Records supplied below:

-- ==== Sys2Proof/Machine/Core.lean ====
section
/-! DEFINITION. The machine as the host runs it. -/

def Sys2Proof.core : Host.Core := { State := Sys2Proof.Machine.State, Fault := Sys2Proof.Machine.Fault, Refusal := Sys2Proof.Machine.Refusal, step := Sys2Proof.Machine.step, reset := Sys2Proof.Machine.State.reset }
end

End of Records supplied.
Records supplied below:

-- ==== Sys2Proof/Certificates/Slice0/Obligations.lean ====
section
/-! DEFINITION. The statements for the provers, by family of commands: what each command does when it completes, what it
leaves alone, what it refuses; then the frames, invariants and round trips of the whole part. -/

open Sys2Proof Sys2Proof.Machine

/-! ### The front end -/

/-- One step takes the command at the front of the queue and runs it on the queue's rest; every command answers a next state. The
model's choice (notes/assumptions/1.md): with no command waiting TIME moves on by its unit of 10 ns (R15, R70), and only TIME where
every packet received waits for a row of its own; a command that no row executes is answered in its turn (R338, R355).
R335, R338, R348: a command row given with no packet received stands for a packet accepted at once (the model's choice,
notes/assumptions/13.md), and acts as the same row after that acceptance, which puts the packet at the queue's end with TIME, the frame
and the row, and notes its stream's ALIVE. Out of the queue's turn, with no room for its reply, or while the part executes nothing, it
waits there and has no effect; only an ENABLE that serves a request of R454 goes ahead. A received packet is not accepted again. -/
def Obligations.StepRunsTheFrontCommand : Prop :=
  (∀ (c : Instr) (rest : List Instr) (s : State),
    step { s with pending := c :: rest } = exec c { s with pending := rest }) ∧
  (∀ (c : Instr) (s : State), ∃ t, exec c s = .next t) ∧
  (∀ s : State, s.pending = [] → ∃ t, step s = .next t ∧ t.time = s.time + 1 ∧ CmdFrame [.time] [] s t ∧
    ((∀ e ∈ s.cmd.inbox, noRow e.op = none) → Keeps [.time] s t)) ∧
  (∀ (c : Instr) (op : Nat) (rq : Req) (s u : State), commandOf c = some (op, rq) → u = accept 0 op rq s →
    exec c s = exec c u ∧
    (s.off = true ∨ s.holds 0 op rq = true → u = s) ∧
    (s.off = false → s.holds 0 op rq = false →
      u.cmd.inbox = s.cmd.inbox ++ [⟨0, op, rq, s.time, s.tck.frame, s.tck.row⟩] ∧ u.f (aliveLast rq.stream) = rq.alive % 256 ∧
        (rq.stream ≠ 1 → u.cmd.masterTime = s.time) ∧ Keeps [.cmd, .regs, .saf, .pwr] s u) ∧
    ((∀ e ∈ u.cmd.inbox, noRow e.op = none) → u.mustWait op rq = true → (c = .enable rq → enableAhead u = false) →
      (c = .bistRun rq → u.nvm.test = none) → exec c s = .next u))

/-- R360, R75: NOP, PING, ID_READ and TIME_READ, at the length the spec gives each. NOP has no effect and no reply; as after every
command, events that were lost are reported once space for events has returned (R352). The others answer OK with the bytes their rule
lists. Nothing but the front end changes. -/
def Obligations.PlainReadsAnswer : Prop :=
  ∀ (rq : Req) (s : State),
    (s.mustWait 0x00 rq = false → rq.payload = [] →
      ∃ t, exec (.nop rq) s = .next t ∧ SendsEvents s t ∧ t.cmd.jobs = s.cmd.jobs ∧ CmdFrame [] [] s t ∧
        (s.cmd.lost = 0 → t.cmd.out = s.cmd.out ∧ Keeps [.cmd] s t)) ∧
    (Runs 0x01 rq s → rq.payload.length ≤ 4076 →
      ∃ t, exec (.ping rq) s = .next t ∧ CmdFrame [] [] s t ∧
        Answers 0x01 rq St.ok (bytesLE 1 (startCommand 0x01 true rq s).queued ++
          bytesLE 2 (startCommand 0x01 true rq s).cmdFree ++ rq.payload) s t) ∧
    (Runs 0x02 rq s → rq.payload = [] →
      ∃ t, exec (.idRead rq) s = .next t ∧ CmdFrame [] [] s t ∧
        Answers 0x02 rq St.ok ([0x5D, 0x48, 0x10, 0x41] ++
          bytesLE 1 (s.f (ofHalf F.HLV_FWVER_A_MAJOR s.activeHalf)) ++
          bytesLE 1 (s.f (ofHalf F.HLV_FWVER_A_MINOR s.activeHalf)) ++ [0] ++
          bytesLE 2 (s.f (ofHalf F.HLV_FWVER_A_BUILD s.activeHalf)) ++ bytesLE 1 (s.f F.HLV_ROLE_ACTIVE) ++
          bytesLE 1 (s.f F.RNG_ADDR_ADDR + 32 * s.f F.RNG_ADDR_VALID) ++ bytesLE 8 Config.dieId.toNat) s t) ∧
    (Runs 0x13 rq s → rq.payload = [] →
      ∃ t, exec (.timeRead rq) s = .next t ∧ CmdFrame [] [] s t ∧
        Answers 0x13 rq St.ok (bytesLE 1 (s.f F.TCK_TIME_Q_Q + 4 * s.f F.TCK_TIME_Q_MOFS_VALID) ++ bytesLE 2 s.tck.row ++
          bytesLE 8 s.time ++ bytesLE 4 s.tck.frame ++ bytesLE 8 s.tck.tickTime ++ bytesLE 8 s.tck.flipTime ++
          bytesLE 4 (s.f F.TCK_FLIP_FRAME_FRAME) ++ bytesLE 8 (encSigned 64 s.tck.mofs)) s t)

End of Records supplied.
Records supplied below:

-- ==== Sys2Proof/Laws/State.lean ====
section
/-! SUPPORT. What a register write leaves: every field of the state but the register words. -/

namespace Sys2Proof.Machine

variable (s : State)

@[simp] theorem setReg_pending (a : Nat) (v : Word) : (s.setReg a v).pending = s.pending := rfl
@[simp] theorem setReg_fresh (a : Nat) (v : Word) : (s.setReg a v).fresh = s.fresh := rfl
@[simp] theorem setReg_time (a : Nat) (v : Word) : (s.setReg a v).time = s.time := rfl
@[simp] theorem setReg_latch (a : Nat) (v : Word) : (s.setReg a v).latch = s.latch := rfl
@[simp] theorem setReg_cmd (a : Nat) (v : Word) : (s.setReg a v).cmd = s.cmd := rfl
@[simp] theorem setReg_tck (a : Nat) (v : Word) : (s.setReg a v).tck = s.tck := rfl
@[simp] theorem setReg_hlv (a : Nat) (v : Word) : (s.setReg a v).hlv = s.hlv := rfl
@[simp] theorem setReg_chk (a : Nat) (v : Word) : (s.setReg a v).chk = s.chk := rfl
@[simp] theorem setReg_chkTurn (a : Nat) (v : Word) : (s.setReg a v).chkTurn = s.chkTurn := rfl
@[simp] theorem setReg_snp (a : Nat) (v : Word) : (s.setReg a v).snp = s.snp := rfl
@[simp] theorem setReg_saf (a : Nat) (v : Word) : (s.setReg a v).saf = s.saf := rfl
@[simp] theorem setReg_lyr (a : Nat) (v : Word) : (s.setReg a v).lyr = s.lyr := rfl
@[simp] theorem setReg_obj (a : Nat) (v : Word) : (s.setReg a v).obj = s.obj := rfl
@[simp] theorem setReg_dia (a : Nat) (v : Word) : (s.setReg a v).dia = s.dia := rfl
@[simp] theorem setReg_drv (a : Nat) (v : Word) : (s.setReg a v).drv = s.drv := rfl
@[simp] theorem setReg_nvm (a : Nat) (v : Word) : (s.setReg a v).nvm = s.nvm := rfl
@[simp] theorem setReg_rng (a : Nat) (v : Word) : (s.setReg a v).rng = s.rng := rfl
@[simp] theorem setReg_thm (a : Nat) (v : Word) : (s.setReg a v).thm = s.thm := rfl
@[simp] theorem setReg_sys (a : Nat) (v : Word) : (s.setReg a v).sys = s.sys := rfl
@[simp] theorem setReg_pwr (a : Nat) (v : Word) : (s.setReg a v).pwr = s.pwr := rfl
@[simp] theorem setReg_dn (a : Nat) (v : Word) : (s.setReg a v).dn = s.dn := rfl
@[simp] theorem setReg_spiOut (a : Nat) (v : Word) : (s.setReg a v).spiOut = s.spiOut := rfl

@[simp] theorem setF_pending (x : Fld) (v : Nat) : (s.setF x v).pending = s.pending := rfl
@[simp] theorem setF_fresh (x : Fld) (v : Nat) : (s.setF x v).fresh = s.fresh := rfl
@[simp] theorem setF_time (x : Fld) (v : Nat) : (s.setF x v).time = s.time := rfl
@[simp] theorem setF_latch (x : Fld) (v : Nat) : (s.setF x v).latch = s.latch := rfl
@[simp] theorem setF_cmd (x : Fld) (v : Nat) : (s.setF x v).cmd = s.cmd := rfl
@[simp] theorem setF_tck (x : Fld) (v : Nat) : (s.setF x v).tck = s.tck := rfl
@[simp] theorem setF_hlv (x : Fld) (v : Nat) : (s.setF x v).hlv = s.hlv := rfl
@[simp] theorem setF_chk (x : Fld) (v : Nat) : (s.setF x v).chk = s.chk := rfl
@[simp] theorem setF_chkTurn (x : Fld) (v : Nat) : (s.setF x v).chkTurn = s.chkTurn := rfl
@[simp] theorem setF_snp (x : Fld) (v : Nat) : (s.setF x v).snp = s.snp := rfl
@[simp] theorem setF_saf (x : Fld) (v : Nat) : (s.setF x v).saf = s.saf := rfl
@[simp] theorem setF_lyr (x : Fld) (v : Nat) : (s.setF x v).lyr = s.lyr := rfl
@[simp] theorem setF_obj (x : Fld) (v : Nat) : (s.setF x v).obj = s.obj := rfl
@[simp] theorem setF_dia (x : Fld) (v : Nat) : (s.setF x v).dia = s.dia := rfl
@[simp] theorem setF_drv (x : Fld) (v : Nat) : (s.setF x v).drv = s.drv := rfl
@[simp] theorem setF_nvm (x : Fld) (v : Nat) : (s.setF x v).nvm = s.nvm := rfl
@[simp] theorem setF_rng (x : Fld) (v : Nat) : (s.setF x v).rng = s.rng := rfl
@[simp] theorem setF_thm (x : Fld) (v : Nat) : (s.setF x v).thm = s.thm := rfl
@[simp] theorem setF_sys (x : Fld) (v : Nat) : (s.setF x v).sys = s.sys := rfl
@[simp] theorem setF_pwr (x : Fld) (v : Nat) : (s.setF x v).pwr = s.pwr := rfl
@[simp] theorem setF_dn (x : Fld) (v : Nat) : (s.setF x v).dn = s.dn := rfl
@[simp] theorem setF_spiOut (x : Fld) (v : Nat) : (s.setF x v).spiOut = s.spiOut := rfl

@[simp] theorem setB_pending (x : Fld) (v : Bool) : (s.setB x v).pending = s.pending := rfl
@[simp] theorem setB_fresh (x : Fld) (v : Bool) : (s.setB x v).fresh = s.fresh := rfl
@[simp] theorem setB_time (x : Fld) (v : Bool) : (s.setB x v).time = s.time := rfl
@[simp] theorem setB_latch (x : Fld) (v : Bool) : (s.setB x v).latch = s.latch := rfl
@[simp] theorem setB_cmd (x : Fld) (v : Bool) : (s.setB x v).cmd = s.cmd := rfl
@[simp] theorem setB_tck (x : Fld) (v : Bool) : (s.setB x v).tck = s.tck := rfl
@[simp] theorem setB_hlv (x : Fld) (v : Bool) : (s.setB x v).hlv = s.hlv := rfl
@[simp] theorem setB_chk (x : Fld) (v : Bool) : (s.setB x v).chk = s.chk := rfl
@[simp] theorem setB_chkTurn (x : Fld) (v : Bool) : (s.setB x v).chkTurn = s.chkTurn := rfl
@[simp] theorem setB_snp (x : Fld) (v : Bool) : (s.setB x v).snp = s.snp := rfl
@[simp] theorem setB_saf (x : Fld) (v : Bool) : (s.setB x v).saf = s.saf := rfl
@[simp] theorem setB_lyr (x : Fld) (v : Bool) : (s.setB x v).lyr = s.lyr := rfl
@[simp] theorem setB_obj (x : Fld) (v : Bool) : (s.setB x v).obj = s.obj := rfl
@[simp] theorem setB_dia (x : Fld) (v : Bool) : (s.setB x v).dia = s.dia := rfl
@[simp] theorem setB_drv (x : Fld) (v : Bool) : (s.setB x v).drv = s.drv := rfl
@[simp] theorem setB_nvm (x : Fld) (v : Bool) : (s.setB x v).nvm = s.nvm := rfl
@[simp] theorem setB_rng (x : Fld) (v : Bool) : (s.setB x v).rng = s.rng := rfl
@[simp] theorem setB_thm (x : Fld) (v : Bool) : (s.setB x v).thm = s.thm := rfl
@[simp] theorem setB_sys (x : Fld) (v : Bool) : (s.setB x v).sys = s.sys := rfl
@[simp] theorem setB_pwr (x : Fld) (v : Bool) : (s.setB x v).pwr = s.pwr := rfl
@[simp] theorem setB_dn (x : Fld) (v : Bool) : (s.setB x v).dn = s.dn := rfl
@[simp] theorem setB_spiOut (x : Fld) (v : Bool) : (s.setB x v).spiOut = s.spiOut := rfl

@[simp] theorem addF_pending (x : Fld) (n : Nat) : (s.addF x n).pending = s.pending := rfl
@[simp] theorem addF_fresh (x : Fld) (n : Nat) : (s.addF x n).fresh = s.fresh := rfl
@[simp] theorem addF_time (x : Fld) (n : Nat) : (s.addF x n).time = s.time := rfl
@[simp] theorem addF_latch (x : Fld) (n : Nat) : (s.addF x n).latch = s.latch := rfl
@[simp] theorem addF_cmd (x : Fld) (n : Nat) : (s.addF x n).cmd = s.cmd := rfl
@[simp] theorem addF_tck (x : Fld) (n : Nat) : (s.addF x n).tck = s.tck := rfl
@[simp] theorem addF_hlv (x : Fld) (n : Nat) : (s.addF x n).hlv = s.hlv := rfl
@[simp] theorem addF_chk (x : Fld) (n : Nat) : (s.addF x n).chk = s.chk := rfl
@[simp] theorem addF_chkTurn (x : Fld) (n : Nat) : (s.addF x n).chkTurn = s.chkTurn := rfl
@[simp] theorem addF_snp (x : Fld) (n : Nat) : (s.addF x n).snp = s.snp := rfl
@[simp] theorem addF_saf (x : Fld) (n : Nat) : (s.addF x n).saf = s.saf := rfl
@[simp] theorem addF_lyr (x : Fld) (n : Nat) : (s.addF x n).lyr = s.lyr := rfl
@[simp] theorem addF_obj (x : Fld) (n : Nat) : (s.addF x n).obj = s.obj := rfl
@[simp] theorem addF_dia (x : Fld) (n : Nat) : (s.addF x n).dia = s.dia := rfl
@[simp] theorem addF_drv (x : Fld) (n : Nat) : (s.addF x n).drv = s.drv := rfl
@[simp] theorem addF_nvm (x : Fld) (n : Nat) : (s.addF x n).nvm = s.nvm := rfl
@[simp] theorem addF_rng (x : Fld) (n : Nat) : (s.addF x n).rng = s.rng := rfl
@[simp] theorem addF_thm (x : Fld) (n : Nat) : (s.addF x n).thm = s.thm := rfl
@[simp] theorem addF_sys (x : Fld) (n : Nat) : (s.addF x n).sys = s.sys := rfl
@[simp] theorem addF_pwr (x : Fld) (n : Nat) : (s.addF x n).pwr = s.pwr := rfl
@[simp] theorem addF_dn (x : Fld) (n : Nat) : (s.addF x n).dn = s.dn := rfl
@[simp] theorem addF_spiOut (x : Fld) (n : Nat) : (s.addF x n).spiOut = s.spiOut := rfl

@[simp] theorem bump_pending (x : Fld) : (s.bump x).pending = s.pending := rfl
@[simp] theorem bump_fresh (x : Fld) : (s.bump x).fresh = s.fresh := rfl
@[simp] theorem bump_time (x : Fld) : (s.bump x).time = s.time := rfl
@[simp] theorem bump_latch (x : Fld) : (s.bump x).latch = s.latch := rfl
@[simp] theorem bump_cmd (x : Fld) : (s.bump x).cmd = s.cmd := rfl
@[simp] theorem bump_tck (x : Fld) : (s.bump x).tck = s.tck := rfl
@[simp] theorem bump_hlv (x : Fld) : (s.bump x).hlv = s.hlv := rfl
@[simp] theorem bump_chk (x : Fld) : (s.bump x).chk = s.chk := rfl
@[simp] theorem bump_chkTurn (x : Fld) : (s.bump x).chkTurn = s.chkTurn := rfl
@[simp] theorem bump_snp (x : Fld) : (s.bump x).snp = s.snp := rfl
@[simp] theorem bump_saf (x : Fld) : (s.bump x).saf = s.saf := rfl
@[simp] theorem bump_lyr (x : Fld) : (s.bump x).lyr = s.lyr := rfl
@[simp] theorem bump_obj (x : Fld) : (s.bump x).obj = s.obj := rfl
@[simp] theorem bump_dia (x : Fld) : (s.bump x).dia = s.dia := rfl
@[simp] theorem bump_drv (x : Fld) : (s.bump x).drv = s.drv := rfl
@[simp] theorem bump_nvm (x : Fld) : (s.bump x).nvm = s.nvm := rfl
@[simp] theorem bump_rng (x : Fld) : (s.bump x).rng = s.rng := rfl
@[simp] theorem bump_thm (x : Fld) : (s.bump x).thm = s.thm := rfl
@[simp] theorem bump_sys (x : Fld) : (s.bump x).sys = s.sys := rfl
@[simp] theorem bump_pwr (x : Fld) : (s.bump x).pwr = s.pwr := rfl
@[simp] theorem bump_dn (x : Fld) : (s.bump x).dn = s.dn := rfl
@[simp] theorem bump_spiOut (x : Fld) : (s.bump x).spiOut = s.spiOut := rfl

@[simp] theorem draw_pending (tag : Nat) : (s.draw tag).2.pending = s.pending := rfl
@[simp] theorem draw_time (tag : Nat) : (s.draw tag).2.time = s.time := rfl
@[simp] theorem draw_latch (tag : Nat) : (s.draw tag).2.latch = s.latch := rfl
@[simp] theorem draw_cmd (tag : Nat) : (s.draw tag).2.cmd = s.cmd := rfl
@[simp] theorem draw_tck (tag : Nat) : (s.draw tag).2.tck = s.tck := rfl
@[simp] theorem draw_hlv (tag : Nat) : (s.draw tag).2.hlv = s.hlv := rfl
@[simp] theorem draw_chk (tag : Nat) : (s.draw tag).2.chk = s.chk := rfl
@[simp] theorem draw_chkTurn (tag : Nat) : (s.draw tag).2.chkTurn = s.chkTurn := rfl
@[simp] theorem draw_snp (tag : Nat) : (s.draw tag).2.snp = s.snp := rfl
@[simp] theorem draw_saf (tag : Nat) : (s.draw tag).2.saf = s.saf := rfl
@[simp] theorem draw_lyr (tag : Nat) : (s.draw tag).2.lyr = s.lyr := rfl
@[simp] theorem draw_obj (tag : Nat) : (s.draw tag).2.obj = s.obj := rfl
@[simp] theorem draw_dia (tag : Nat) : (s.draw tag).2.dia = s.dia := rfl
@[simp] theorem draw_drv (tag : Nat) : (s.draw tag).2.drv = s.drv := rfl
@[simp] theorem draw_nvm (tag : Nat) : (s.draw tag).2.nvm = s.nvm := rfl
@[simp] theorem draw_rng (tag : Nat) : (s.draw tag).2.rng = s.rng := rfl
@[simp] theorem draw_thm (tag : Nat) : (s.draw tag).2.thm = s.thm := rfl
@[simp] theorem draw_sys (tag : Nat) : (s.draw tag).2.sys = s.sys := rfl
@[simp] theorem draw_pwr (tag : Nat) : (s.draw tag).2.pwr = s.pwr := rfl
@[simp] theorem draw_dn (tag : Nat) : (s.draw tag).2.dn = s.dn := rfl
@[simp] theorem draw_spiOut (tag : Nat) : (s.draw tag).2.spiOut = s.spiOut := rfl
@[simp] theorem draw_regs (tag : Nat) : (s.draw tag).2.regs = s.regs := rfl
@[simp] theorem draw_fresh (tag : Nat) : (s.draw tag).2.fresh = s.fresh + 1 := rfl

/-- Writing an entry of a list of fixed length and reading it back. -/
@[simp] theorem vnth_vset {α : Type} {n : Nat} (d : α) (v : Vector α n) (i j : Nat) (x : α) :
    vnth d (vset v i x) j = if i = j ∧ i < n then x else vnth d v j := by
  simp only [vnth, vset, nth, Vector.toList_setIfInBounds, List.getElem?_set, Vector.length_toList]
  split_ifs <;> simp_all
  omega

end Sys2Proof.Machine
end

End of Records supplied.

**Activity**
Give again exactly, and only, the lines above starting at the one with "-- ==== Sys2Proof/Machine/Core.lean" and ending at the one with "runs it. -/".

**Task response**
-- ==== Sys2Proof/Machine/Core.lean ====
section
/-! DEFINITION. The machine as the host runs it. -/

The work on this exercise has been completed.